**Exercise aim**. Repeat the entries exactly. Leave nothing out.

Data under study below:

theorem attachPh0_error {ch : Nat} {w r : Bool} {f : Focus} {why : FaultReason} :
    attachPh0 ch w r f = .error why ↔
      f.c.initialized = true ∧ (f.c.wqAttached = true ∨ f.c.rqAttached = true) ∧ why = .reattach := by
  unfold attachPh0
  by_cases hi : f.c.initialized <;> by_cases hw : f.c.wqAttached <;> by_cases hr : f.c.rqAttached <;>
    simp [hi, hw, hr, eq_comm (a := why)]

theorem setcbPh0_ok {ch : Nat} {en : Bool} {ctx : BitVec 16} {f f' : Focus} {p : Option Pending}
    (h : setcbPh0 ch en ctx f = .ok (f', p)) :
    p = none ∧
      ((f.c.initialized = false ∧ f' = ⟨f.c, f.g.respond .setcb ch .notInitialized 0 []⟩) ∨
        (f.c.initialized = true ∧ f' = ⟨{ f.c with cbEn := en, cbCtx := ctx }, f.g.respond .setcb ch .ok 1 []⟩)) := by
  unfold setcbPh0 at h
  by_cases hi : f.c.initialized <;> simp [hi, Focus.answer_ok] at h <;> simp [h, hi]

theorem setcbPh0_ne_error (ch : Nat) (en : Bool) (ctx : BitVec 16) (f : Focus) (r : FaultReason) :
    setcbPh0 ch en ctx f ≠ .error r := by
  unfold setcbPh0; split <;> simp

/-- ENQUEUE `ph0` ends with a response, nothing pushed, or it pushes at least one byte and goes on. -/
theorem enqueuePh0_ok {ch : Nat} {bs : List Byte} {f f' : Focus} {p : Option Pending}
    (h : enqueuePh0 ch bs f = .ok (f', p)) :
    (p = none ∧ f'.c = f.c ∧ ∃ st, f'.g = f.g.respond .enqueue ch st 0 []) ∧
        (f.c.initialized = false ∨ f.c.wqAttached = false ∨ (f.c.wq.push bs).1 = 0) ∨
      f.c.initialized = true ∧ f.c.wqAttached = true ∧ (f.c.wq.push bs).1 ≠ 0 ∧
        f' = ⟨{ f.c with wq := (f.c.wq.push bs).2 }, f.g⟩ ∧
        p = some (.enqueuePh1 (f.c.wq.push bs).1 bs.length) := by
  unfold enqueuePh0 at h
  by_cases hi : f.c.initialized
  · by_cases hw : f.c.wqAttached
    · by_cases hk : (f.c.wq.push bs).1 = 0
      · left
        rw [if_neg (by simp [hi]), if_neg (by simp [hw])] at h
        simp only [hk, if_true, Focus.answer_ok] at h
        have hnone : (f.c.wq.push bs).2 = f.c.wq := by
          have : bs.take (min bs.length (f.c.wq.cap - f.c.wq.data.length)) = [] := by
            rw [ByteQueue.push_fst] at hk; rw [hk]; rfl
          show ({ f.c.wq with data := _ } : ByteQueue) = _
          rw [this, List.append_nil]
        refine ⟨⟨h.2, ?_, _, by rw [h.1]⟩, .inr (.inr hk)⟩
        rw [h.1]; simp [hnone]
      · right
        rw [if_neg (by simp [hi]), if_neg (by simp [hw])] at h
        simp only [hk, if_false, Except.ok.injEq, Prod.mk.injEq] at h
        exact ⟨hi, hw, hk, h.1.symm, h.2.symm⟩
    · left
      simp only [Bool.not_eq_true] at hw
      simp [hi, hw, Focus.answer_ok] at h
      exact ⟨⟨h.2, by rw [h.1], _, by rw [h.1]⟩, .inr (.inl hw)⟩
  · left
    simp only [Bool.not_eq_true] at hi
    simp [hi, Focus.answer_ok] at h
    exact ⟨⟨h.2, by rw [h.1], _, by rw [h.1]⟩, .inl hi⟩

theorem enqueuePh0_ne_error (ch : Nat) (bs : List Byte) (f : Focus) (r : FaultReason) :
    enqueuePh0 ch bs f ≠ .error r := by
  unfold enqueuePh0
  split
  · simp
  · split
    · simp
    · by_cases hk : (f.c.wq.push bs).1 = 0 <;> simp only [hk, if_true, if_false] <;> simp

theorem enqueuePh1_ok {k n : Nat} {f f' : Focus} {p : Option Pending} :
    enqueuePh1 k n f = .ok (f', p) ↔ p = some (.enqueuePh2 k n) ∧
      ((f.c.writeState = .idle ∧ f.c.wt.registered = false ∧
          f' = ⟨{ f.c with writeState := .draining, wt := ⟨true, .inf⟩ }, f.g.acquireWrite f.c.lp⟩) ∨
        (f.c.writeState = .draining ∧ f.c.wt.registered = true ∧ f' = ⟨{ f.c with wt := ⟨true, .inf⟩ }, f.g⟩)) := by
  unfold enqueuePh1
  cases hw : f.c.writeState <;> cases hr : f.c.wt.registered <;>
    simp [Slot.register, Slot.reschedule, hr, eq_comm (a := f'), eq_comm (a := p), and_comm]

theorem enqueuePh1_error {k n : Nat} {f : Focus} {r : FaultReason} :
    enqueuePh1 k n f = .error r ↔ r = .schedBadSlot ∧ f.c.wt.registered = (f.c.writeState == .idle) := by
  unfold enqueuePh1
  cases hw : f.c.writeState <;> cases hr : f.c.wt.registered <;>
    simp [Slot.register, Slot.reschedule, hr, eq_comm (a := r)]

theorem taskwPh1_ok {ch : Nat} {f f' : Focus} {p : Option Pending} (h : taskwPh1 ch f = .ok (f', p)) :
    p = none ∧ f.c.wt.registered = true ∧ f'.c = { f.c with wt := ⟨false, Config.freeDue f.g.draws⟩ } ∧
      ∃ g, f.g.releaseWrite f.c.lp = .ok g ∧
        f'.g = { g with
          draws := f.g.draws + 1
          events := f.g.events ++ if f.c.cbEn then [⟨ch, .writeDone, f.c.cbCtx⟩] else [] } := by
  unfold taskwPh1 at h
  cases hu : f.unregisterWt with
  | error r => simp [hu] at h
  | ok f1 =>
    obtain ⟨hreg, rfl⟩ := Focus.unregisterWt_ok.1 hu
    simp only [hu] at h
    cases hlp : f.c.lp with
    | true =>
      by_cases h0 : f.g.dsCount = 0
      · simp [hlp, Shared.allowDs, h0] at h
      · simp [hlp, Shared.allowDs, h0] at h
        refine ⟨h.2.symm, hreg, by rw [← h.1]; simp [hlp], _, by simp [Shared.allowDs, h0]; rfl, ?_⟩
        rw [← h.1, Focus.report_g]
    | false =>
      by_cases h0 : f.g.hfCount = 0
      · simp [hlp, Shared.disableHf, h0] at h
      · simp [hlp, Shared.disableHf, h0] at h
        refine ⟨h.2.symm, hreg, by rw [← h.1]; simp [hlp], _, by simp [Shared.disableHf, h0]; rfl, ?_⟩
        rw [← h.1, Focus.report_g]

theorem taskwPh1_error {ch : Nat} {f : Focus} {r : FaultReason} (h : taskwPh1 ch f = .error r) :
    (f.c.wt.registered = false ∧ r = .schedBadSlot) ∨
      (f.c.wt.registered = true ∧ r = .pgUnderflow ∧ (if f.c.lp then f.g.dsCount else f.g.hfCount) = 0) := by
  unfold taskwPh1 at h
  cases hu : f.unregisterWt with
  | error r' =>
    simp only [hu, Except.error.injEq] at h
    subst h
    exact .inl (Focus.unregisterWt_error.1 hu)
  | ok f1 =>
    obtain ⟨hreg, rfl⟩ := Focus.unregisterWt_ok.1 hu
    right
    simp only [hu] at h
    cases hlp : f.c.lp with
    | true =>
      by_cases h0 : f.g.dsCount = 0
      · exact ⟨hreg, by simpa [hlp, Shared.allowDs, h0, eq_comm (a := r)] using h, by simpa using h0⟩
      · simp [hlp, Shared.allowDs, h0] at h
    | false =>
      by_cases h0 : f.g.hfCount = 0
      · exact ⟨hreg, by simpa [hlp, Shared.disableHf, h0, eq_comm (a := r)] using h, by simpa using h0⟩
      · simp [hlp, Shared.disableHf, h0] at h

End of Data under study.

**Your solution**.
theorem attachPh0_error {ch : Nat} {w r : Bool} {f : Focus} {why : FaultReason} :
    attachPh0 ch w r f = .error why ↔
      f.c.initialized = true ∧ (f.c.wqAttached = true ∨ f.c.rqAttached = true) ∧ why = .reattach := by
  unfold attachPh0
  by_cases hi : f.c.initialized <;> by_cases hw : f.c.wqAttached <;> by_cases hr : f.c.rqAttached <;>
    simp [hi, hw, hr, eq_comm (a := why)]

theorem setcbPh0_ok {ch : Nat} {en : Bool} {ctx : BitVec 16} {f f' : Focus} {p : Option Pending}
    (h : setcbPh0 ch en ctx f = .ok (f', p)) :
    p = none ∧
      ((f.c.initialized = false ∧ f' = ⟨f.c, f.g.respond .setcb ch .notInitialized 0 []⟩) ∨
        (f.c.initialized = true ∧ f' = ⟨{ f.c with cbEn := en, cbCtx := ctx }, f.g.respond .setcb ch .ok 1 []⟩)) := by
  unfold setcbPh0 at h
  by_cases hi : f.c.initialized <;> simp [hi, Focus.answer_ok] at h <;> simp [h, hi]

theorem setcbPh0_ne_error (ch : Nat) (en : Bool) (ctx : BitVec 16) (f : Focus) (r : FaultReason) :
    setcbPh0 ch en ctx f ≠ .error r := by
  unfold setcbPh0; split <;> simp

/-- ENQUEUE `ph0` ends with a response, nothing pushed, or it pushes at least one byte and goes on. -/
theorem enqueuePh0_ok {ch : Nat} {bs : List Byte} {f f' : Focus} {p : Option Pending}
    (h : enqueuePh0 ch bs f = .ok (f', p)) :
    (p = none ∧ f'.c = f.c ∧ ∃ st, f'.g = f.g.respond .enqueue ch st 0 []) ∧
        (f.c.initialized = false ∨ f.c.wqAttached = false ∨ (f.c.wq.push bs).1 = 0) ∨
      f.c.initialized = true ∧ f.c.wqAttached = true ∧ (f.c.wq.push bs).1 ≠ 0 ∧
        f' = ⟨{ f.c with wq := (f.c.wq.push bs).2 }, f.g⟩ ∧
        p = some (.enqueuePh1 (f.c.wq.push bs).1 bs.length) := by
  unfold enqueuePh0 at h
  by_cases hi : f.c.initialized
  · by_cases hw : f.c.wqAttached
    · by_cases hk : (f.c.wq.push bs).1 = 0
      · left
        rw [if_neg (by simp [hi]), if_neg (by simp [hw])] at h
        simp only [hk, if_true, Focus.answer_ok] at h
        have hnone : (f.c.wq.push bs).2 = f.c.wq := by
          have : bs.take (min bs.length (f.c.wq.cap - f.c.wq.data.length)) = [] := by
            rw [ByteQueue.push_fst] at hk; rw [hk]; rfl
          show ({ f.c.wq with data := _ } : ByteQueue) = _
          rw [this, List.append_nil]
        refine ⟨⟨h.2, ?_, _, by rw [h.1]⟩, .inr (.inr hk)⟩
        rw [h.1]; simp [hnone]
      · right
        rw [if_neg (by simp [hi]), if_neg (by simp [hw])] at h
        simp only [hk, if_false, Except.ok.injEq, Prod.mk.injEq] at h
        exact ⟨hi, hw, hk, h.1.symm, h.2.symm⟩
    · left
      simp only [Bool.not_eq_true] at hw
      simp [hi, hw, Focus.answer_ok] at h
      exact ⟨⟨h.2, by rw [h.1], _, by rw [h.1]⟩, .inr (.inl hw)⟩
  · left
    simp only [Bool.not_eq_true] at hi
    simp [hi, Focus.answer_ok] at h
    exact ⟨⟨h.2, by rw [h.1], _, by rw [h.1]⟩, .inl hi⟩

theorem enqueuePh0_ne_error (ch : Nat) (bs : List Byte) (f : Focus) (r : FaultReason) :
    enqueuePh0 ch bs f ≠ .error r := by
  unfold enqueuePh0
  split
  · simp
  · split
    · simp
    · by_cases hk : (f.c.wq.push bs).1 = 0 <;> simp only [hk, if_true, if_false] <;> simp

theorem enqueuePh1_ok {k n : Nat} {f f' : Focus} {p : Option Pending} :
    enqueuePh1 k n f = .ok (f', p) ↔ p = some (.enqueuePh2 k n) ∧
      ((f.c.writeState = .idle ∧ f.c.wt.registered = false ∧
          f' = ⟨{ f.c with writeState := .draining, wt := ⟨true, .inf⟩ }, f.g.acquireWrite f.c.lp⟩) ∨
        (f.c.writeState = .draining ∧ f.c.wt.registered = true ∧ f' = ⟨{ f.c with wt := ⟨true, .inf⟩ }, f.g⟩)) := by
  unfold enqueuePh1
  cases hw : f.c.writeState <;> cases hr : f.c.wt.registered <;>
    simp [Slot.register, Slot.reschedule, hr, eq_comm (a := f'), eq_comm (a := p), and_comm]

theorem enqueuePh1_error {k n : Nat} {f : Focus} {r : FaultReason} :
    enqueuePh1 k n f = .error r ↔ r = .schedBadSlot ∧ f.c.wt.registered = (f.c.writeState == .idle) := by
  unfold enqueuePh1
  cases hw : f.c.writeState <;> cases hr : f.c.wt.registered <;>
    simp [Slot.register, Slot.reschedule, hr, eq_comm (a := r)]

theorem taskwPh1_ok {ch : Nat} {f f' : Focus} {p : Option Pending} (h : taskwPh1 ch f = .ok (f', p)) :
    p = none ∧ f.c.wt.registered = true ∧ f'.c = { f.c with wt := ⟨false, Config.freeDue f.g.draws⟩ } ∧
      ∃ g, f.g.releaseWrite f.c.lp = .ok g ∧
        f'.g = { g with
          draws := f.g.draws + 1
          events := f.g.events ++ if f.c.cbEn then [⟨ch, .writeDone, f.c.cbCtx⟩] else [] } := by
  unfold taskwPh1 at h
  cases hu : f.unregisterWt with
  | error r => simp [hu] at h
  | ok f1 =>
    obtain ⟨hreg, rfl⟩ := Focus.unregisterWt_ok.1 hu
    simp only [hu] at h
    cases hlp : f.c.lp with
    | true =>
      by_cases h0 : f.g.dsCount = 0
      · simp [hlp, Shared.allowDs, h0] at h
      · simp [hlp, Shared.allowDs, h0] at h
        refine ⟨h.2.symm, hreg, by rw [← h.1]; simp [hlp], _, by simp [Shared.allowDs, h0]; rfl, ?_⟩
        rw [← h.1, Focus.report_g]
    | false =>
      by_cases h0 : f.g.hfCount = 0
      · simp [hlp, Shared.disableHf, h0] at h
      · simp [hlp, Shared.disableHf, h0] at h
        refine ⟨h.2.symm, hreg, by rw [← h.1]; simp [hlp], _, by simp [Shared.disableHf, h0]; rfl, ?_⟩
        rw [← h.1, Focus.report_g]

theorem taskwPh1_error {ch : Nat} {f : Focus} {r : FaultReason} (h : taskwPh1 ch f = .error r) :
    (f.c.wt.registered = false ∧ r = .schedBadSlot) ∨
      (f.c.wt.registered = true ∧ r = .pgUnderflow ∧ (if f.c.lp then f.g.dsCount else f.g.hfCount) = 0) := by
  unfold taskwPh1 at h
  cases hu : f.unregisterWt with
  | error r' =>
    simp only [hu, Except.error.injEq] at h
    subst h
    exact .inl (Focus.unregisterWt_error.1 hu)
  | ok f1 =>
    obtain ⟨hreg, rfl⟩ := Focus.unregisterWt_ok.1 hu
    right
    simp only [hu] at h
    cases hlp : f.c.lp with
    | true =>
      by_cases h0 : f.g.dsCount = 0
      · exact ⟨hreg, by simpa [hlp, Shared.allowDs, h0, eq_comm (a := r)] using h, by simpa using h0⟩
      · simp [hlp, Shared.allowDs, h0] at h
    | false =>
      by_cases h0 : f.g.hfCount = 0
      · exact ⟨hreg, by simpa [hlp, Shared.disableHf, h0, eq_comm (a := r)] using h, by simpa using h0⟩
      · simp [hlp, Shared.disableHf, h0] at h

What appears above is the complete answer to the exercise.